■ **TASK PROMPT**: Whenever the string "violation" turns up in a line of the data below, copy that line.

■ **Dataset items**:
○ ○ ○ ○ ○
-- ==== Sys2Proof/Machine/Queues.lean ====
section
/-!
DEFINITION. The submission queues: tail notification and queue reset (section 8.3), the fetch arbiter (section 8.4), the
fetch and its faults (section 8.5), and queue errors (section 8.10).
-/

namespace Sys2Proof.Machine

namespace Part

/-- A NOTIFY write is rejected: nothing changes but the NOTIFY REJECTED cause (R129, R157, R182). -/
def rejectNotify (p : Part) : Part := p.setCause notifyRejectedCause

/-- A parked command leaves the hold slot without a retry, and is completed with its credit (R144). -/
def completeHeld (p : Part) (q : Fin 8) (held : Held) (status : Status) (aux : Nat) : Part :=
  (p.modQueue q fun x => { x with hold := none }).complete q held.header status aux

/-- A queue enters ERROR, and its QUEUE ERROR notice is handed over (R145 parts 3 and 4). -/
def queueError (p : Part) (q : Fin 8) (reason : QueueErrorReason) (index : Nat) (parked : Bool) : Part :=
  let x := p.queue q
  (p.modQueue q fun x => { x with state := .error }).notify (.queueError q reason x.head x.tail index parked)

/-- A live fetch of the queue is marked discarded (R130, R145). -/
def discardFetch (p : Part) (q : Fin 8) : Part :=
  match p.command.path with
  | .fetch r _ => if r = q then p.setPath (.fetch q true) else p
  | _ => p

/-- The parked command of the queue, if it has one, is completed with its last refusal (R144). -/
def completeParked (p : Part) (q : Fin 8) : Part :=
  match (p.queue q).hold with
  | none => p
  | some held => p.completeHeld q held held.status held.aux

/-- Whether POST TAIL and RESET QUEUE reach queue n: number at most 7, engine RUNNING, queue not DISABLED (R129). -/
def notifyReaches (p : Part) (target : BitVec 4) : Option (Fin 8) :=
  if h : target.toNat < 8 then
    if p.engine.state = .running ∧ (p.queue ⟨target.toNat, h⟩).state ≠ .disabled then some ⟨target.toNat, h⟩ else none
  else none

/-- POST TAIL (R128, R129, R145). -/
def postTail (target : BitVec 4) (index : BitVec 16) (p : Part) : Part :=
  match p.notifyReaches target with
  | none => p.rejectNotify
  | some q =>
    if (p.queue q).state = .error then p.rejectNotify
    else if index.toNat < (p.queue q).size then p.modQueue q fun x => { x with tail := index.toNat }
    else
      let parked := (p.queue q).hold.isSome
      ((p.completeParked q).discardFetch q).queueError q .badTail index.toNat parked

/-- RESET QUEUE (R129, R130). -/
def resetQueue (target : BitVec 4) (p : Part) : Part :=
  match p.notifyReaches target with
  | none => p.rejectNotify
  | some q =>
    ((p.completeParked q).discardFetch q).modQueue q fun x => { x with head := 0, tail := 0, state := .active }

/-! ## The fetch arbiter (R132, R133) -/

/-- Whether a queue is eligible for a grant (R132, conditions 2 and 3); the command path is free, so no fetch is in
flight. -/
def eligible (p : Part) (q : Fin 8) : Bool :=
  match (p.queue q).state, (p.queue q).hold with
  | .active, _ => (p.queue q).head != (p.queue q).tail && p.creditFree (p.queue q).cq
  | .holding, some held => p.retryReady q held
  | _, _ => false

/-- The queues in the order of a round robin: counting upward from the queue after the pointer (R133). -/
def robin (pointer : Fin 8) : List (Fin 8) := (List.finRange 8).map fun n => pointer + 1 + n

/-- The first eligible queue of a class after its pointer (R133). -/
def firstEligible (p : Part) (urgent : Bool) (pointer : Fin 8) : Option (Fin 8) :=
  (robin pointer).find? fun q => (p.queue q).urgent == urgent && p.eligible q

/-- The queue the arbiter grants, an URGENT one in preference (R133). -/
def granted (p : Part) : Option (Fin 8) :=
  match p.firstEligible true p.command.urgentPointer with
  | some q => some q
  | none => p.firstEligible false p.command.normalPointer

/-- The pointer of the granted queue's class becomes the granted queue (R133). -/
def movePointer (p : Part) (q : Fin 8) : Part :=
  p.modCommand fun u => if (p.queue q).urgent then { u with urgentPointer := q } else { u with normalPointer := q }

/-- A fetch that ends in a fault: the credit is returned and the queue enters ERROR, head not advanced (R137). -/
def fetchFault (p : Part) (q : Fin 8) (f : AccessFault) : Part :=
  (p.returnCredit (p.queue q).cq).queueError q f.queueReason 0 false

/-- A fetch is issued: a credit reserved, and the read of the record at head requested (R135). A violation ends it at
once (R137). -/
def issueFetch (p : Part) (q : Fin 8) : Part :=
  let x := p.queue q
  let address := x.base + 64 * x.head
  let p := p.modCq x.cq fun c => { c with reserved := c.reserved + 1 }
  if p.monitor.allows false address 64 then
    (p.modMonitor fun m => { m with
      command := some { purpose := .recordFetch, address := address, length := 64, timer := 0, limit := m.limit,
                        data := [] } }).setPath (.fetch q false)
  else p.fetchFault q .violation

/-- The granted queue's work: the retry of its parked command, or a fetch (R132, R134). -/
def grantTo (p : Part) (q : Fin 8) : Part :=
  let p := p.movePointer q
  match (p.queue q).state, (p.queue q).hold with
  | .holding, some held => p.retry q held
  | _, _ => p.issueFetch q

/-- FETCH GRANT: taken when the command path is free, the engine is RUNNING and a queue is eligible (R132). -/
def fetchGrant (p : Part) : Option Part :=
  if p.engine.state = .running ∧ p.command.path = .free then p.granted.map p.grantTo else none

/-! ## Faults of the command path's read (R137, R138, R142) -/

/-- A record fetch or a step list read ends in a timeout or a bus error. -/
def commandReadFault (p : Part) (f : AccessFault) : Part :=
  match p.command.path with
  | .free => p
  | .fetch q discarded =>
    if discarded then p.freePath.returnCredit (p.queue q).cq else p.freePath.fetchFault q f
  | .list q h discarded => if discarded then p.freePath else p.freePath.complete q h .accessFault f.aux

end Part

end Sys2Proof.Machine
end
○ ○ ○ ○ ○
■ **RESPONSE**:
/-- A fetch is issued: a credit reserved, and the read of the record at head requested (R135). A violation ends it at
  else p.fetchFault q .violation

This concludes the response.